September Issue 2001

Waterworks Visual Arts Center in Salisbury, NC, Features Works by Robert Lyon, Richard Siegel, Charles Tefft and Lisa Young

Opening at Waterworks Visual Arts Center in Salisbury, NC, on Sept. 7, the exhibition, Elemental, features the work of sculptor Robert Lyon, painter Richard Siegel, and clay artists Charles Tefft and Lisa Young. The exhibition continues through Nov. 25, 2001.

While the artists' techniques and materials are widely varied, the work shares an elemental quality, resembling or revisiting the forces of nature in the works' creation, visual power, and effect. Today, as a society, we are acutely aware of environmental issues, waking to morning ozone reports and trying to make sense out of the increasingly complex issues of quality of life. Observing the work of these artists helps us reconnect to a more natural world.

Robert Lyon's large mixed media sculptures combine architectural images, abstraction, references to past civilizations, and man's relationship to planet earth. He says, "My recent work does not solely speak about man's achieving dominance over nature, nor is it merely a question of protecting the environment. As an application of the Gaia Principle, we start thinking of ourselves as part of, rather than separate from, the organism Mother Earth, and we can then relate ourselves and our society to the world of nature and the cosmos." Lyon is currently head of the Department of Art at the University of South Carolina in Columbia, South Carolina.

Richard Siegel's commanding landscapes have been inspired by a lifetime of travel across the country. The spontaneous and intense experience of observing the power of the natural world close-up is translated by Siegel into large elegant watercolor paintings. As a master of a medium which often teases our visual perceptions, the artist creates a world of solidity and fragility--boulders, rushing water, and light--with the illusionist's brush. A Charlotte, NC, resident, Siegel is currently represented by Center of the Earth Gallery, Charlotte; Boston Corporate Art, Boston, Massachusetts; and Post Gallery in Houston, Texas.

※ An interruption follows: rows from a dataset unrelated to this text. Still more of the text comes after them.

-- ==== Sys2Proof/Certificates/Slice0/Obligations.lean ====
section
/-! DEFINITION. The statements for the provers: what the spec's rules say the elements, the sequencer, the commands
and the whole machine do. -/

section

open Sys2Proof Sys2Proof.Machine

/-! ### Encoding -/

/-- spec/30_encoding.md R111, R116 to R122: the decoder reads every well-formed element back from its own bits. The
codes of versions, layers and tags are the spec's from general knowledge (log 14). -/
def Obligations.DecodeEncodeAgree : Prop :=
  ∀ i : Instr, i.wf = true → decodeWord i.kind (encode i) = .ok i

/-- spec/30_encoding.md R124: what the decoder accepts is well formed, of the format asked for, and has no other
encoding than the bits it was read from. It covers the reserved codes of decisions D4 and D5. -/
def Obligations.DecodedWordsReencode : Prop :=
  ∀ (k : Kind) (w : Word) (i : Instr), decodeWord k w = .ok i →
    i.wf = true ∧ i.kind = k ∧ (encode i).toNat = w.toNat % 2 ^ k.width

/-- spec/20_memory.md R77, R96: an element packed most significant bit first after any whole bytes is read back at its
bit offset, whatever follows. The bit order is the spec's decision D3. -/
def Obligations.ElementReadFromBytes : Prop :=
  ∀ (i : Instr) (before after : List Byte), i.wf = true →
    decodeAt i.kind (before ++ packBits i.kind.width (encode i).toNat ++ after) (8 * before.length) = .ok i

/-- spec/41_header.md R212 to R225, spec/30_encoding.md R112, R124: which row a header word is, by its own bits, the
tests in the order version, layer, sample rate, bitrate index. Layer 00 and bitrate indices 0 and 15 are rows by
decisions D4 and D5. -/
def Obligations.HeaderRowByBits : Prop :=
  ∀ w : Word,
    decodeHeader w =
      (if w &&& 0xFFE00000#32 ≠ 0xFFE00000#32 then .error .notASyncWord
       else if w.extractLsb' 19 2 = 0b01#2 then .ok (.hdrBadVer (w.extractLsb' 17 2) (headerFieldsOf w).tail)
       else if w.extractLsb' 17 2 = 0b00#2 then .ok (.hdrL0 (w.extractLsb' 19 2) (headerFieldsOf w).tail)
       else if w.extractLsb' 10 2 = 0b11#2 then
         .ok (.hdrBadRate (w.extractLsb' 19 2) (w.extractLsb' 17 2) (headerFieldsOf w).tail)
       else if w.extractLsb' 12 4 = 0b0000#4 then
         .ok (.hdrFreeFmt (w.extractLsb' 19 2) (w.extractLsb' 17 2) (headerFieldsOf w).tail)
       else if w.extractLsb' 12 4 = 0b1111#4 then
         .ok (.hdrBadBr (w.extractLsb' 19 2) (w.extractLsb' 17 2) (headerFieldsOf w).tail)
       else if w.extractLsb' 17 4 = 0b1111#4 then .ok (.hdrM1L1 (headerFieldsOf w).tail)
       else if w.extractLsb' 17 4 = 0b1110#4 then .ok (.hdrM1L2 (headerFieldsOf w).tail)
       else if w.extractLsb' 17 4 = 0b1101#4 then .ok (.hdrM1L3 (headerFieldsOf w).tail)
       else if w.extractLsb' 17 4 = 0b1011#4 then .ok (.hdrM2L1 (headerFieldsOf w).tail)
       else if w.extractLsb' 17 4 = 0b1010#4 then .ok (.hdrM2L2 (headerFieldsOf w).tail)
       else if w.extractLsb' 17 4 = 0b1001#4 then .ok (.hdrM2L3 (headerFieldsOf w).tail)
       else if w.extractLsb' 17 4 = 0b0011#4 then .ok (.hdrM25L1 (headerFieldsOf w).tail)
       else if w.extractLsb' 17 4 = 0b0010#4 then .ok (.hdrM25L2 (headerFieldsOf w).tail)
       else .ok (.hdrM25L3 (headerFieldsOf w).tail))

/-- A few words the spec writes out and the elements they stand for (spec/41_header.md R191 to R198, spec/40_sync.md
R161, spec/42_vbr.md R243, R249): a sanity statement. The codes are the spec's from general knowledge (log 14). -/
def Obligations.SpecWordsDecode : Prop :=
  decodeHeader 0xFFFE4040#32 = .ok (.hdrM1L1 ⟨0#1, 4#4, 0#2, 0#1, 0#1, 1#2, 0#2, 0#1, 0#1, 0#2⟩) ∧
  decodeHeader 0xFFE64040#32 = .ok (.hdrM25L1 ⟨0#1, 4#4, 0#2, 0#1, 0#1, 1#2, 0#2, 0#1, 0#1, 0#2⟩) ∧
  decodeHeader 0xFFFD40C0#32 = .ok (.hdrM1L2 ⟨1#1, 4#4, 0#2, 0#1, 0#1, 3#2, 0#2, 0#1, 0#1, 0#2⟩) ∧
  decodeHeader 0xFFEE4040#32 = .ok (.hdrBadVer 3#2 ⟨0#1, 4#4, 0#2, 0#1, 0#1, 1#2, 0#2, 0#1, 0#1, 0#2⟩) ∧
  decodeHeader 0xFFFE4C40#32 = .ok (.hdrBadRate 3#2 3#2 ⟨0#1, 4#4, 3#2, 0#1, 0#1, 1#2, 0#2, 0#1, 0#1, 0#2⟩) ∧
  decodeHeader 0xFFD040C0#32 = .error .notASyncWord ∧
  decodeWord .a4 0xF#32 = .ok .alloc15 ∧
  decodeWord .s6 0x3F#32 = .ok .scf63 ∧
  decodeWord (.q 15) 0x7FFF#32 = .ok (.samp15 0x7FFF#15) ∧
  decodeTag 0x58696E67#32 = .ok .xing ∧
  decodeTag 0x56425249#32 = .ok .vbri

/-! ### Reading bits -/

/-- spec/20_memory.md R77: `GetBits(n)` takes the `n` bits at `BITPOS`, the first the most significant, bit `b` being
bit `7 - b mod 8` of byte `b div 8`; `BITPOS` moves by `n` and nothing else changes but the history (log 9). The bit
order is the spec's decision D3. -/
def Obligations.GetBitsReads : Prop :=
  ∀ (n : Nat) (s : State), s.bitpos + n ≤ 8 * s.fb.length →
    ∃ v : BitVec n,
      getBits n s = some (v, { s with bitpos := s.bitpos + n, hist := s.hist ++ [.getBits n] }) ∧
      ∀ j, j < n →
        v.getLsbD (n - 1 - j) = (s.fb.getD ((s.bitpos + j) / 8) 0#8).getLsbD (7 - (s.bitpos + j) % 8)

/-- spec/20_memory.md R83, spec/60_exceptions.md R378: an element that would pass the end of the body raises
`FrameOverrun` before any change of its own, wherever a body element is read. The exception is the spec's decision D8.
-/
def Obligations.OverReadRaises : Prop :=
  ∀ (s : State) (k : Kind), s.top = .busy → ElementAt s k → 8 * s.fb.length < s.bitpos + k.width →
    step s = .next (raise .frameOverrun s)

/-! ### Commands and reset -/

/-- spec/10_state.md R45, spec/70_reset_and_hazards.md R410, spec/00_scope.md R6: the registers after reset, and the
parameters at R6's values. The spec's decisions D15 to D17 give `CHSEL`, `TOP`, `FAULTS` and `LAST`; the tables and
the checksum's parameters are the spec's from general knowledge (log 14), and the form of the number format is the
model's choice (log 29). The mask's zeros are the per-frame-variable fields (spec/40_sync.md R164); that the private
and emphasis bits are locked is decision D2. -/
def Obligations.ResetState : Prop :=
  State.reset.syncMode = .initialSync ∧ State.reset.lock = none ∧ State.reset.first = true ∧
  State.reset.vbr = ⟨false, none, none, none, none⟩ ∧ State.reset.chsel = .both ∧ State.reset.top = .idle ∧
  State.reset.phase = .sync ∧ State.reset.faults = 0#8 ∧ State.reset.last = .none ∧ State.reset.h = none ∧
  State.reset.hdr = ⟨none, none, none, none, none, none, none, none, none, none⟩ ∧
  State.reset.geo = ⟨none, none, none, none⟩ ∧ State.reset.fb = [] ∧ State.reset.bitpos = 0 ∧
  State.reset.crcAttached = false ∧ State.reset.crcField = none ∧ State.reset.crcAcc = none ∧
  State.reset.gateOk = none ∧ State.reset.sb = Vector.replicate 32 ⟨none, none, none, none, none, none, none⟩ ∧
  State.reset.sbi = 0 ∧ State.reset.rep = 0 ∧
  State.reset.par.lockMask = 0xFFFF0DC3#32 ∧
  (∀ b, b < 32 → (State.reset.par.lockMask.getLsbD b = false ↔ FrameVariable b)) ∧ State.reset.par.resyncAdvance = 4 ∧
  State.reset.par.strictValidate = .lookahead ∧ State.reset.par.xingFlags = .standard ∧
  1725 ≤ State.reset.par.frameBufCap ∧ State.reset.par.crc = ⟨0x8005#16, 0xFFFF#16, false, false, 0#16⟩ ∧
  State.reset.par.format = .binary ⟨8, 23, .nearestEven⟩ ∧ State.reset.par.subbandsL23 = .rule203 ∧ State.reset.par.bitrate.mpeg1.one[4] = 128000 ∧
  State.reset.par.freq.mpeg1 = #v[44100, 48000, 32000]

/-- spec/46_frame_loop_host.md R341: `RESET` in any state between commands puts every register of the block at its
reset value and leaves the reader, the sinks and the parameters. That the event history and the model's own fields are
at their reset values too is the model's choice (log 6, log 7, log 9, log 23). -/
def Obligations.ResetCommand : Prop :=
  ∀ (s : State) (rest : List HostAction), s.top ≠ .busy → s.host = .reset :: rest →
    step s =
      .next { State.reset with
        stream := s.stream, pos := s.pos, io := s.io, bank1 := s.bank1, bank2 := s.bank2
        host := rest, par := s.par, fresh := s.fresh }

/-- spec/46_frame_loop_host.md R342, R348: `SET_CHANNELS(c)` writes `CHSEL` and `LAST <- Ok` in `IDLE`; in `HALTED` it
is refused. The refusal in `HALTED` is the spec's decision D16. -/
def Obligations.SetChannelsResult : Prop :=
  ∀ (s : State) (c : ChSel) (rest : List HostAction), s.host = .setChannels c :: rest →
    (s.top = .idle → step s = .next { s with chsel := c, last := .ok, host := rest }) ∧
    (s.top = .halted → step s = .next { s with last := .exc (.refused .halted), host := rest })

/-- spec/46_frame_loop_host.md R343: `DECODE_FRAME` in `IDLE` makes the block `BUSY` at `P_SYNC` with every
frame-scoped register at its reset value and every cross-frame register kept. That the history and the sinks' flush
vectors begin empty, and the channel and the probe at their start, is the model's choice (spec/20_memory.md R87, R100;
log 6, log 7, log 9, log 21). -/
def Obligations.DecodeFrameStarts : Prop :=
  ∀ (s : State) (rest : List HostAction), s.top = .idle → s.host = .decodeFrame :: rest →
    step s =
      .next { s with
        top := .busy, phase := .sync, host := rest, h := none
        hdr := ⟨none, none, none, none, none, none, none, none, none, none⟩, geo := ⟨none, none, none, none⟩
        fb := [], bitpos := 0, crcAttached := false, crcField := none, crcAcc := none, gateOk := none
        sb := Vector.replicate 32 ⟨none, none, none, none, none, none, none⟩, sbi := 0, rep := 0, chan := .ch1
        bank1 := Vector.replicate 32 none, bank2 := Vector.replicate 32 none, hist := [], probe := .start }

/-- spec/46_frame_loop_host.md R348, spec/60_exceptions.md R380: in `HALTED` the two commands other than `RESET`
change nothing but `LAST`. While a command runs the host's actions wait, and it reads nothing; between commands it
reads the outcome, the Header with the checksum field, and what an exception leaves (spec/20_memory.md R88,
spec/41_header.md R211, spec/60_exceptions.md R371). With no action pending nothing happens (log 2). Attaching a
stream gives the reader its bytes, its end and its position, and moving the reader the position, and they change
nothing else (spec/20_memory.md R74, spec/70_reset_and_hazards.md R411, R423); their form is the model's choice (log
3), and so are the zeros of an endless stream after the given bytes (log 4). The refusal in `HALTED` is the spec's
decision D16. That `PHASE`, `SBI`, `REP`, `BITPOS` and `CRC_ACC` can be read after every command, and `GATE_OK` after
one that an exception ended, is the model's choice (log 30). -/
def Obligations.CommandsOutOfPlace : Prop :=
  (∀ (s : State) (a : HostAction) (rest : List HostAction), s.top = .halted → s.host = a :: rest →
    (a = .decodeFrame ∨ ∃ c, a = .setChannels c) →
      step s = .next { s with last := .exc (.refused .halted), host := rest }) ∧
  (∀ s t : State, s.top = .busy → step s = .next t → t.host = s.host) ∧
  (∀ s : State, s.top ≠ .busy → s.host = [] → step s = .next s) ∧
  (∀ (s : State) (bytes : List Byte) (endless : Bool) (p : Nat) (rest : List HostAction), s.top ≠ .busy →
    s.host = .attach bytes endless p :: rest →
    ∃ cells, step s =
        .next { s with
          stream := { cells := cells, len := if endless = true then none else some bytes.length }, pos := p
          host := rest } ∧
      memWf cells = true ∧ (∀ (a : Nat) (ha : a < bytes.length), memRead cells a = bytes[a]) ∧
      ∀ a, bytes.length ≤ a → memRead cells a = 0#8) ∧
  (∀ (s : State) (p : Nat) (rest : List HostAction), s.top ≠ .busy → s.host = .moveReader p :: rest →
    step s = .next { s with pos := p, host := rest }) ∧
  (∀ s : State, (s.top = .busy → hostView s = none) ∧
    (s.top ≠ .busy → ∃ v, hostView s = some v ∧ v.last = s.last ∧ v.faults = s.faults ∧ v.h = s.h ∧ v.hdr = s.hdr ∧
      v.geo = s.geo ∧ v.vbr = s.vbr ∧ v.crcAttached = s.crcAttached ∧ v.crcField = s.crcField ∧ v.crcAcc = s.crcAcc ∧
      v.gateOk = s.gateOk ∧ v.phase = s.phase ∧ v.sbi = s.sbi ∧ v.rep = s.rep ∧ v.bitpos = s.bitpos))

Greensboro, NC, potter Charles Tefft uses the potter's wheel the way a painter prepares the canvas. It is after the pots are thrown that the artist says, "I bring them to life; I cut, push, pull, and reshape the pieces. This is at the heart of my work. They present themselves like puzzles, with infinite solutions." No other medium has such a direct relationship to the earth or to man's earliest history. Literally of the earth, clay is dug, shaped, and transformed by fire. The first glazes were formed from the ash that fell on the pots and melted there. Continuing a tradition begun thousands of years ago, Tefft's finished pieces carry the mark of the earth, the hand, and the fire.

Potter Lisa Young recently left a 24-year teaching career at Guilford College in Greensboro, NC, but continues to maintain her studio, Magnolia Street Pottery in Greensboro. Of her work Young says, "I have been making pots for 28 years, and when I touch a pot in process now, I get an immediate, visceral readout about its condition, its water content, its timing, its strengths, and its likelihood of survival. It makes me feel like an alchemist." Young's influence on the work of her former student, Charles Tefft, is measurable even as their work reflects their differences.